What this task involves: Reproduce exactly, from the data that follows, the line with "def State.loseEngine (s", the line with "let mine := s.launches.filter", and every line that lies between them.

++++ Data extract

-- ==== Sys2Proof/Machine/Power.lean ====
section
/-! DEFINITION. Power states, budgets and temperature (R378..R381), checks, scrubbing and uncorrectable errors (R374..R376), boot and
bring-up (R382..R384), and the CXL ports (R388). -/

namespace Sys2Proof.Machine

/-! Power states: timing only (R378). -/

/-- SLICE_GATE (R378): a slice that has had no live strand for 64 core cycles. -/
def execSliceGate (core slice : Nat) (s : State) : Host.Outcome State Fault Refusal :=
  let c := s.core core
  if decide (core < coreCount) && decide (slice < 16) && (s.occupants core).all (fun o => decide (o.1 ≠ slice))
      && decide (mget c.sliceUsed slice + 64 ≤ s.clock) then
    .next (s.setCore core { c with sliceGated := mset c.sliceGated slice true })
  else .next s

/-- ARRAY_GATE (R378): core k's array after 256 core cycles without a matrix-context operation. -/
def execArrayGate (k : Nat) (s : State) : Host.Outcome State Fault Refusal :=
  let c := s.core k
  let ctx := mget s.ctxs (ctxKey 2 k)
  if decide (k < coreCount) && decide (ctx.issued = ctx.timeline) && decide (c.arrayUsed + 256 ≤ s.clock)
      && decide (c.arrayFree + 512 ≤ s.time) then
    .next (s.setCore k { c with arrayGated := true })
  else .next s

/-- CISTERN_RETENTION (R378): core k's cistern after 4,096 core cycles without an MMA, G2C or C2G. -/
def execCisternRetention (k : Nat) (s : State) : Host.Outcome State Fault Refusal :=
  let c := s.core k
  if decide (k < coreCount) && decide (c.cistUsed + 4096 ≤ s.clock) then .next (s.setCore k { c with cistAsleep := true }) else .next s

/-- ROUTER_PORT_DOWN (R378, R379): port k after 8,192 base cycles without a flit; the time is kept for a wake signal of the same cycle. -/
def execRouterPortDown (k : Nat) (s : State) : Host.Outcome State Fault Refusal :=
  if !mget s.routerDown k && decide (mget s.routerUsed k + 8192 ≤ s.time) then
    .next { s with routerDown := mset s.routerDown k true, routerUsed := mset s.routerUsed k s.time }
  else .next s

/-- WAKE_SIGNAL (R379): port k wakes and its idle count restarts; it wins over a power-down of the same cycle. -/
def execWakeSignal (k : Nat) (s : State) : Host.Outcome State Fault Refusal := .next ((s.wakeRouter k).useRouter k)

/-- LINK_LOW_POWER (R378): UALink port k, or Ethernet port k - 36, after 2^20 base cycles without traffic. -/
def execLinkLowPower (k : Nat) (s : State) : Host.Outcome State Fault Refusal :=
  let p := mget s.ports k
  if k < portCount then
    (if p.usedAt + 2 ^ 20 ≤ s.time && p.queue = 0 then .next { s with ports := mset s.ports k { p with lowPower := true } } else .next s)
  else if k < portCount + 8 && decide (mget s.ethUsed (k - portCount) + 2 ^ 20 ≤ s.time) then
    .next { s with ethLow := mset s.ethLow (k - portCount) true }
  else .next s

/-- SELF_REFRESH (R378): pseudo-channel k after 2^16 base cycles without a request. -/
def execSelfRefresh (k : Nat) (s : State) : Host.Outcome State Fault Refusal :=
  if k < 512 && decide (mget s.channelUsed k + 2 ^ 16 ≤ s.time) then .next { s with channelAsleep := mset s.channelAsleep k true }
  else .next s

/-! Budgets and temperature. -/

/-- Base cycles of a power window (R380). -/
def windowCycles : Nat := 1024

/-- What a block was over its budget in the window, by its own activity counts (R380). -/
def State.excess (s : State) (block : Nat) : Nat := Config.energyOf block (mget s.activity block) - mget s.budgets block

/-- The throttle of a core in the next window: its slices withhold issue periods, its array starts operations later (R380). DESIGN CHOICE: one
issue period, of those that a throttled slice withholds (`coolPeriod`), and one base cycle of delay, for each unit of the excess, at most a window's
worth; the spec gives no measure. -/
def State.throttleCore (s : State) (n : Nat) (c : Core) : Core :=
  let wait := min (s.excess (arrayBlock n)) windowCycles
  { c with withheld := (List.range 16).foldl (fun m k => mset m k (min (s.excess (16 * n + k)) (windowCycles / 16))) c.withheld
           arrayFree := if wait = 0 then c.arrayFree else max c.arrayFree s.time + wait }

/-- The throttle of a port in the next window: it withholds grants, for as many base cycles as the excess has units (R380). -/
def State.throttlePort (s : State) (p : Nat) (x : Port) : Port :=
  let wait := min (s.excess (portBlock p)) windowCycles
  if wait = 0 then x else { x with grantsHeld := s.time + wait }

/-- The throttles of the next window (R380). -/
def State.throttle (s : State) : State :=
  { s with cores := (List.range coreCount).foldl (fun m n => mset m n (s.throttleCore n (mget m n))) s.cores
           ports := (List.range portCount).foldl (fun m p => mset m p (s.throttlePort p (mget m p))) s.ports
           activity := [] }

/-- BUDGET_WINDOW (R380): at the end of a window of 1,024 base cycles, once. -/
def execBudgetWindow (s : State) : Host.Outcome State Fault Refusal :=
  if s.time % windowCycles = 0 && decide (s.windowAt < s.time) then .next { s.throttle with windowAt := s.time } else .next s

/-- Some sensor of a chiplet reads at least `t` degrees (R381). -/
def State.hotter (s : State) (chip t : Nat) : Bool := (List.range 4).any (fun j => decide (t ≤ mget s.sensors (4 * chip + j)))

/-- THERMAL_THROTTLE (R381): chiplet k at 105 degrees. -/
def execThermalThrottle (k : Nat) (s : State) : Host.Outcome State Fault Refusal :=
  if k < 64 && s.hotter k 105 then .next { s with throttled := mset s.throttled k true } else .next s

/-- THERMAL_THROTTLE_END (R381): every sensor of chiplet k is below 105 degrees. -/
def execThermalThrottleEnd (k : Nat) (s : State) : Host.Outcome State Fault Refusal :=
  if s.hotter k 105 then .next s else .next { s with throttled := mset s.throttled k false }

/-- A chiplet sets ERR, resets itself and is fenced (R348, R374, R381); the device's error vector is raised (R387). -/
def State.chipletError (s : State) (c : Nat) : State :=
  let s1 := s.resetChiplet c
  (s1.setChip c (s1.chip c ||| 6)).raise 0

/-- THERMAL_TRIP (R381): chiplet k at 120 degrees, unless it has tripped and is fenced already. -/
def execThermalTrip (k : Nat) (s : State) : Host.Outcome State Fault Refusal :=
  if k < 64 && s.hotter k 120 && !((s.chip k).getLsbD 2 && s.fenced k) then .next (s.chipletError k) else .next s

/-! Checks. -/

/-- Lease ticks of a scrub (R376). -/
def scrubTicks : Nat := 2 ^ 30

/-- The ERRCNT number of an HBM4E controller or a far-tier channel, whose memory is scrubbed (R296, R376). -/
def memoryUnit (i : Nat) : Bool := decide (512 ≤ i) && decide (i < 560)

/-- SCRUB (R374, R376): a correctable error is corrected and counted by its unit, in the memories that are scrubbed once in 2^30 ticks, elsewhere at
once; no value changes. -/
def execScrub (s : State) : Host.Outcome State Fault Refusal :=
  let due := decide (s.scrubAt + scrubTicks ≤ s.ltime)
  let now := s.correctable.filter (fun i => due || !memoryUnit i)
  let s1 : State := { now.foldl State.countCorr s with correctable := s.correctable.filter (fun i => !(due || !memoryUnit i)) }
  .next (if due then { s1 with scrubAt := s.ltime, scrubs := s.scrubs + 1 } else s1)

/-- The number of a chiplet's ERRCNT (R296). -/
def chipUnit (c : Nat) : Nat := 560 + c

/-- A line is poisoned (R375). -/
def State.poisonLine (s : State) (pa : Nat) : State := { s with poison := mset s.poison (lineOf pa) true }

/-- A launch completes TERMINATED with code 0x7E once its crews are gone (R374). -/
def State.loseLaunch (s : State) (l : Nat) : State :=
  let s1 := s.endLaunch l 10 0x7E 0
  (s1.setLaunch l { s1.launchOf l with cut := true }).endCrews l

/-- Entries of a shared TLB without the i-th. -/
def State.dropShared (s : State) (dom i : Nat) : State :=
  let own := s.tlb.filter (fun e => decide (e.owner = dom))
  { s with tlb := own.eraseIdx i ++ s.tlb.filter (fun e => decide (e.owner ≠ dom)), mgmtIrq := s.mgmtIrq + 1 }

/-- The packet of request or answer `id`, or packet `id` of this device, is discarded in a switch or bridge buffer: the access fails with code 3; an answer is
sent again (R306, R374, R389). -/
def State.loseAccess (s : State) (id : Nat) : State :=
  let r := mget s.net id
  let x := mget s.held id
  if r.kind ≠ .none ∧ r.dev ≠ s.dev then
    (if decide (r.stamp ≠ 0) || r.half then s else ({ s with net := mset s.net id default } : State).tellLost r.dev r.peerId r)
  else if (mget s.back id).kind ≠ .none then s
  else if x.p ≠ .none then ({ s with held := mset s.held id default } : State).lostAs id x
  else s.lostBack id

/-- A packet inside the device of an engine's operation is discarded: the operation fails with code 3, a commit only while it is not complete at its
merge units (R270, R374). -/
def State.loseEngine (s : State) (h : Nat) : State :=
  let op := mget s.ops h
  match op.kind with
  | .copy _ => if op.started then s.commitFails h op cDataError else s
  | .aload _ => s.commitFails h op cDataError
  | .acommit _ => if op.readOut && !op.allHere then s.commitFails h op cDataError else s
  | _ => s

/-- A packet that has reached this device's ports is discarded there. -/
def State.loseArrived (s : State) (p : Packet) : State :=
  match p with
  | .returned id => s.lostBack id
  | .lost id => s.lostBack id
  | p => s.losePacket s.dev p

/-- The effect of an uncorrectable error (R374, R375). -/
def State.uncorrectable (s : State) : CheckError → State
  | .none => s
  | .line unit pa => (s.poisonLine pa).countUncorr unit
  | .tag unit lines => (lines.foldl State.poisonLine s).countUncorr unit
  | .chiplet c => (s.countUncorr (chipUnit c)).chipletError c
  | .l1 core =>
    { s with l1 := s.l1.filter (fun e => decide (e.core ≠ core)), icache := s.icache.filter (fun e => decide (e.core ≠ core))
             tlb := s.tlb.filter (fun e => decide (e.owner ≠ core + 2)) }
  | .sharedTlb dom i => s.dropShared dom i
  | .weirTable key =>
    let group := key / 2 ^ 16
    let mine := s.launches.filter (fun e => decide (e.2.state = 1) && decide (e.2.part * 2 ^ 24 + e.2.group = group))
    mine.foldl (fun s e => s.loseLaunch e.1) { s with mgmtIrq := s.mgmtIrq + 1 }
  | .slotTable key =>
    { s with slots := mset s.slots key { mget s.slots key with valid := false }, mgmtIrq := s.mgmtIrq + 1 }
  | .sfrq key =>
    let l := (mget s.sfrq key).launch
    let s1 : State := { s with mgmtIrq := s.mgmtIrq + 1 }
    if l = 0 then s1 else s1.loseLaunch l
  | .packet id => s.loseAccess id
  | .engine h => s.loseEngine h
  | .arrived k => { s with packetsIn := mset s.packetsIn k default }.loseArrived (mget s.packetsIn k)

/-- UNCORRECTABLE_ERROR (R374): error k, as a check reports it. -/
def execUncorrectableError (k : Nat) (s : State) : Host.Outcome State Fault Refusal :=
  .next (({ s with errIn := mset s.errIn k default } : State).uncorrectable (mget s.errIn k))

/-! Bring-up. -/

/-- The boot ROM accepts an image (R382). -/
def BootImage.accepted (i : BootImage) (fuse : Nat) : Bool :=
  let f := field i.header
  let zero := fun (lo n : Nat) => ((i.header.drop lo).take n).all (fun b => decide (b = 0))
  decide (i.header.length = 512) && decide (f 0 4 = 0x5A4C5446) && decide (f 12 4 = i.body.length) && zero 20 108 && zero 260 252
  && decide (f 8 4 ≤ 63) && decide (fuse ≤ f 8 4) && Config.imageVerifies (i.header ++ i.body)

/-- Number of the image that runs: 1, 2, or 0 when both are refused (R382). -/
def State.bootSlot (s : State) : Nat :=
  if s.image.accepted s.rollbackFuse then 1 else if s.image2.accepted s.rollbackFuse then 2 else 0

/-- BOOTSTAT (R383). -/
def bootWord (stage : Nat) (err : Bool) (t : SelfTests) : Word64 :=
  BitVec.ofNat 64 (stage + 2 ^ 8 * err.toNat + (if 3 ≤ stage || (err && stage = 2) then 2 ^ 16 * t.hbm.toNat else 0)
    + (if 4 ≤ stage then 2 ^ 32 * t.dies.toNat else 0) + (if 5 ≤ stage then 2 ^ 34 * t.cxl.toNat else 0))

/-- CHIPLET_BRING_UP (R384): self-test, partition, service. -/
def State.bringUpChiplet (s : State) (m : FMap Byte) (c : Nat) : State :=
  let e := (mget m c).toNat
  if mget s.tests.chips c then s.setChip c 6
  else if nbit e 7 || decide (nbits e 3 4 ≠ 0) then s.setChip c 2
  else (s.clearChiplet c).setChip c (BitVec.ofNat 64 (e % 8 * 32))

/-- Near-tier memory of this device is scrubbed to zero (R383). -/
def State.scrubNear (s : State) : State :=
  let lo := s.dev * 2 ^ 44
  { s with mem := mcut s.mem lo (lo + 2 ^ 40), poison := mcut s.poison lo (lo + 2 ^ 40) }

/-- Budgets whose sum stays within a limit: each takes what is left of it. DESIGN CHOICE: in the order of the blocks (R380). -/
def cutBudgets (limit : Nat) (m : FMap Nat) : FMap Nat :=
  (m.foldl (fun (x : Nat × FMap Nat) e => let b := min e.2 (limit - x.1); (x.1 + b, mset x.2 e.1 b)) (0, [])).2

/-- The board's package limit that an image states, in watts, within the range of R12. -/
def BootImage.boardLimit (i : BootImage) : Nat := max 4200 (min 6000 i.limit)

/-- Stage n of the bring-up, 1 to 8; none when the device stops there (R330, R380, R382..R384). -/
def State.bringUp (s : State) (n : Nat) : Option State :=
  let t := s.tests
  let i := if s.imageUsed = 2 then s.image2 else s.image
  match n with
  | 1 =>
    let m := s.bootSlot
    let level := field (if m = 2 then s.image2 else s.image).header 8 4
    if m = 0 then none
    else some { s with imageUsed := m, rollbackFuse := max s.rollbackFuse level, rollbackRaised := decide (s.rollbackFuse < level) }
  | 2 => if t.bridge then none else some s
  | 3 => if t.hbm ≠ 0 then none else some s
  | 5 => some { s with cxlDown := ([0, 1] : List Nat).foldl (fun m d => mset m d (t.cxl.getLsbD d)) s.cxlDown }
  | 6 => some { s with
      ports := (List.range portCount).foldl (fun m p => if mget t.ualink p then mset m p { mget m p with down := true } else m) s.ports }
  | 7 => some { s with ethDown := t.eth }
  | 8 =>
    let s1 : State := { s with fwcfg := i.config &&& 0xFF0F, packageLimit := i.boardLimit, budgets := cutBudgets i.boardLimit i.budgets }
    some ((List.range 64).foldl (fun s c => s.bringUpChiplet i.chipMap c) s1.scrubNear)
  | _ => some s

/-- POWER_ON (R382..R384): the next stage after reset, until the device is in service or has stopped with ERR = 1. -/
def execPowerOn (s : State) : Host.Outcome State Fault Refusal :=
  let n := nbits s.bootstat.toNat 0 4
  if s.bootstat.getLsbD 8 || decide (8 ≤ n) then .next s
  else match s.bringUp (n + 1) with
    | some t => .next { t with bootstat := bootWord (n + 1) false t.tests }
    | none => .next { s with bootstat := bootWord n true s.tests }

/-! CXL ports. -/

/-- CXL_PORT_DOWN (R388): the port of die k; host accesses in flight on it are lost. -/
def execCxlPortDown (k : Nat) (s : State) : Host.Outcome State Fault Refusal :=
  if k < 2 then
    let lost := s.hostIn.filter (fun e => decide (e.2.die = k))
    let s1 := lost.foldl (fun (x : State) e => x.unqueue (hostToken e.1) (fun _ => true)) s
    .next { s1 with
      cxlDown := mset s.cxlDown k true
      hostIn := s.hostIn.filter (fun e => decide (e.2.die ≠ k))
      mmioIn := s.mmioIn.filter (fun e => !(e.2.host && decide (e.2.die = k))) }
  else .next s

/-- CXL_PORT_RETRAINED (R388). -/
def execCxlPortRetrained (k : Nat) (s : State) : Host.Outcome State Fault Refusal :=
  .next { s with cxlDown := mset s.cxlDown k false }

end Sys2Proof.Machine
end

++++++++

Written answer:
def State.loseEngine (s : State) (h : Nat) : State :=
  let op := mget s.ops h
  match op.kind with
  | .copy _ => if op.started then s.commitFails h op cDataError else s
  | .aload _ => s.commitFails h op cDataError
  | .acommit _ => if op.readOut && !op.allHere then s.commitFails h op cDataError else s
  | _ => s

/-- A packet that has reached this device's ports is discarded there. -/
def State.loseArrived (s : State) (p : Packet) : State :=
  match p with
  | .returned id => s.lostBack id
  | .lost id => s.lostBack id
  | p => s.losePacket s.dev p

/-- The effect of an uncorrectable error (R374, R375). -/
def State.uncorrectable (s : State) : CheckError → State
  | .none => s
  | .line unit pa => (s.poisonLine pa).countUncorr unit
  | .tag unit lines => (lines.foldl State.poisonLine s).countUncorr unit
  | .chiplet c => (s.countUncorr (chipUnit c)).chipletError c
  | .l1 core =>
    { s with l1 := s.l1.filter (fun e => decide (e.core ≠ core)), icache := s.icache.filter (fun e => decide (e.core ≠ core))
             tlb := s.tlb.filter (fun e => decide (e.owner ≠ core + 2)) }
  | .sharedTlb dom i => s.dropShared dom i
  | .weirTable key =>
    let group := key / 2 ^ 16
    let mine := s.launches.filter (fun e => decide (e.2.state = 1) && decide (e.2.part * 2 ^ 24 + e.2.group = group))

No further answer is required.